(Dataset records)
/-! ### DMA (R345 to R360) -/

/-- R347: the write that enables a channel takes its 16 staging cells from pool 15 and makes it IDLE with head and tail 0, or, where
the pool refuses them, leaves it DISABLED with cells_refused. R358: the write that disables a channel with nothing started gives
the cells back, and one that still runs a descriptor stops at its boundary. R357: restart makes a HALTED channel IDLE. R346: a doorbell index in range is accepted and starts an idle channel,
one out of range halts it, and disables it where it was stopping. What a refused enable leaves is the model's choice (notes/assumptions/31.md). -/
def Obligations.DmaChannels : Prop :=
  (∀ (s : State) (m c : Nat) (v : Word), s.calm → c < 32 → s.admits m (Addr.DMA_CH_CFG c) v →
    let t := s.stored m (Addr.DMA_CH_CFG c) v
    (s.getB (F.DMA_CH_CFG_enable c) = false → t.getB (F.DMA_CH_CFG_enable c) → t.poolGrants 15 16 && t.quotaLeft false 15 16 →
      ∀ (l : List Nat) (x : State), t.drawCells false ⟨0, false, 0, 1, 10, 15, false, 0⟩ 16 = (l, x) →
      Takes (.channelEnable m c v) s
        (((((x.poolMove 15 16 0).setCh c { DmaCh.init with cells := l }).setReg (Addr.DMA_CH_HEAD c) 0).setReg (Addr.DMA_CH_TAIL c)
          0).setReg (Addr.DMA_CH_STATUS c) 1))
    ∧ (s.getB (F.DMA_CH_CFG_enable c) = false → t.getB (F.DMA_CH_CFG_enable c) → (t.poolGrants 15 16 && t.quotaLeft false 15 16) = false →
      Takes (.channelEnable m c v) s
        (((((t.poolFail 15).setF (F.DMA_CH_CFG_enable c) 0).setF F.DMA_HALT_INFO_channel c).setF F.DMA_HALT_INFO_cause 8).raise
          F.DMA_EVENT_cells_refused))
    ∧ (s.getB (F.DMA_CH_CFG_enable c) → t.getB (F.DMA_CH_CFG_enable c) = false → s.chState c ≠ 0 → (s.ch c).active = [] →
      (s.ch c).waiting = none →
      Takes (.channelDisable m c v) s
        ((((((t.each (s.ch c).cells fun u a => u.releaseCell 10 0x11 a).poolMove 15 (-((s.ch c).cells.length : Int)) 0).setCh c .init).setF
          (F.DMA_CH_STATUS_state c) 0).setF (F.DMA_CH_STATUS_cause c) 0).setF (F.DMA_CH_CFG_enable c) 0))
    ∧ (s.getB (F.DMA_CH_CFG_enable c) → t.getB (F.DMA_CH_CFG_enable c) = false → s.chState c ≠ 0 →
      ∀ (d : DmaDesc) (l : List DmaDesc), (s.ch c).active = d :: l → (s.ch c).done d = false →
      Takes (.channelDisable m c v) s (t.setCh c { s.ch c with disabling := true })))
  ∧ (∀ (s : State) (m c : Nat) (v : Word), s.calm → c < 32 → s.admits m (Addr.DMA_CH_CTRL c) v → fldOf v 0 1 = 1 → s.chState c = 5 →
    let t := s.stored m (Addr.DMA_CH_CTRL c) v
    Takes (.restart m c v) s
      ((t.setCh c { s.ch c with disabling := false, haltAfter := none }).setReg
        (Addr.DMA_CH_STATUS c) 1))
  ∧ ∀ (s : State) (m c : Nat) (part : DoorbellPart) (v : BitVec 64), s.calm → c < 32 →
    s.permitted m (0x101000 + 8 * c + (match part with | .high => 4 | _ => 0)) 2 → (m < 16 → m = s.getF (F.DMA_CH_CFG_owner_fn c)) →
    s.domainOn 34 →
    let t := s.setArmed m false
    let n := 2 * s.chSize c
    let i := v.toNat % 2 ^ 17 % n
    let span := (i + n - s.getF (F.DMA_CH_HEAD_head c)) % n
    (part = .high → Takes (.dmaDoorbell m c part v) s t)
    ∧ (part ≠ .high → s.chState c = 1 → span ≤ s.chSize c → s.chSpan c ≤ span → span ≠ 0 →
      Takes (.dmaDoorbell m c part v) s ((t.setF (F.DMA_CH_TAIL_tail c) i).setF (F.DMA_CH_STATUS_state c) 2))
    ∧ (part ≠ .high → s.chState c = 1 → (s.chSize c < span ∨ span < s.chSpan c) →
      Takes (.dmaDoorbell m c part v) s (if (s.ch c).disabling then (t.chHalt c 6).chOff c else t.chHalt c 6))

/-- R346, R350, R351: a running channel reads its next descriptor: one with own 0 stalls it; one that follows a descriptor whose count
is zero, with its fence if it has one cleared, starts where it passes the checks and stays below the leave threshold, and ends with its
status where it does not pass. R351, R355: the channel picked writes the next 64 bytes of a FILL, or issues the next read request of a COPY,
up to 4,096 bytes and never across a 4,096-byte boundary of the source; a channel that it takes the engine from has been pre-empted.
R352: the data of the oldest request is staged, in beats of 64 bytes. R353: an error of the staging buffer is counted, raised and a MASKED
fault, and the beat staged there is fetched again: its slot waits for a new answer. -/
def Obligations.DmaEngine : Prop :=
  (∀ (s : State) (c : Nat), s.calm → c < 32 → s.dmaRuns → s.domainOn 34 → (s.chState c = 1 ∨ s.chState c = 2) →
    (s.ch c).disabling = false → (s.ch c).haltAfter = none → (s.ch c).waiting = none →
    let n := (s.ch c).active.length
    n < 4 → n < s.chSpan c →
    let ix := s.chIndex c n
    let r := dmaRaw ix (s.hostRead (s.chAddr c ix) 32)
    (r.own = false →
      Takes (.dmaDescriptor c false) s (((s.setF (F.DMA_CH_STATUS_state c) 4).count 22 c 3).raise F.DMA_EVENT_own_stall))
    ∧ (r.own → (∀ e ∈ (s.ch c).active, e.count = 0) → (r.fence → (s.ch c).reads = []) →
      (r.check = 0 → r.desc.length < s.getF F.DMA_LEAVE_THRESHOLD_leave_threshold →
        Takes (.dmaDescriptor c false) s
          ((s.setCh c { s.ch c with active := (s.ch c).active ++ [r.desc] }).setF (F.DMA_CH_STATUS_state c) 2))
      ∧ (r.check ≠ 0 → Takes (.dmaDescriptor c false) s (s.chFail c r.desc r.check))))
  ∧ (∀ (s : State) (c : Nat) (d : DmaDesc), s.calm → s.domainOn 34 → s.dmaPick = some c → (s.ch c).active = [d] →
    let q := s.dmaServed.1
    let prio := fun (k : Nat) => s.getF (F.DMA_CH_CFG_prio k)
    let lost := q ≠ c ∧ (s.ch q).ready ∧ (s.ch q).ended = false ∧ prio q < prio c
    let y : State := { (if lost then s.count 22 q 4 else s) with dmaServed := (c, SMap.set (fun _ => 31) (prio c) c s.dmaServed.2) }
    (d.op = 2 → (s.ch c).canWrite d → 64 < d.count → d.written + 64 ≠ d.length →
      let p := leBytes 8 d.src
      let x := { s.ch c with ended := false, active := [{ d with written := d.written + 64, count := d.count - 64 }] }
      Takes .dmaBeatIssue s ((y.hostWrite (d.dst + d.written) (p ++ p ++ p ++ p ++ p ++ p ++ p ++ p)).setCh c x))
    ∧ (d.op = 1 → (s.ch c).canWrite d = false → (s.ch c).canRead d →
      let n := min (min 4096 d.count) (4096 - (d.src + (d.length - d.count)) % 4096)
      let l : List DmaRead := (s.ch c).reads ++ [⟨d.index, false, d.length - d.count, n / 64⟩]
      let x := { s.ch c with ended := false, active := [{ d with count := d.count - n }], reads := l }
      Takes .dmaBeatIssue s (y.setCh c x)))
  ∧ (∀ (s : State) (c : Nat) (d : DmaDesc) (r : DmaRead) (l : List DmaRead), s.calm → (s.ch c).active = [d] → (s.ch c).reads = r :: l →
    r.index = d.index → r.second = false → d.op = 1 → d.err = none → d.mismatch = none → d.written ≠ d.length →
    let g := (s.ch c).staged ++ beatsOf r.index r.off (s.hostRead (d.src + r.off) (64 * r.beats)) r.beats
    Takes (.beatAnswer c .data) s (s.setCh c { s.ch c with reads := l, staged := g }))
  ∧ ∀ (s : State) (c : Nat), s.calm → (s.ch c).cells ≠ [] → s.pwr.phase ≠ .held → s.key.log.length < 767 →
    Takes (.beatAnswer c .stagingEcc) s
      (((((((s.setCh c (s.ch c).refetch).count 23 0 0).raise F.DMA_EVENT_staging_ecc).endTest).count 16 0 0).raise F.SAF_EVENT_fault_masked).ksLog .safety)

**BRIEF**: Copy out, exactly and alone, the lines of the entries above between the ones holding "R352: the data" and "(∀ (s : State) (c : Nat), s.calm", inclusive.

**YOUR SOLUTION**:
R352: the data of the oldest request is staged, in beats of 64 bytes. R353: an error of the staging buffer is counted, raised and a MASKED
fault, and the beat staged there is fetched again: its slot waits for a new answer. -/
def Obligations.DmaEngine : Prop :=
  (∀ (s : State) (c : Nat), s.calm → c < 32 → s.dmaRuns → s.domainOn 34 → (s.chState c = 1 ∨ s.chState c = 2) →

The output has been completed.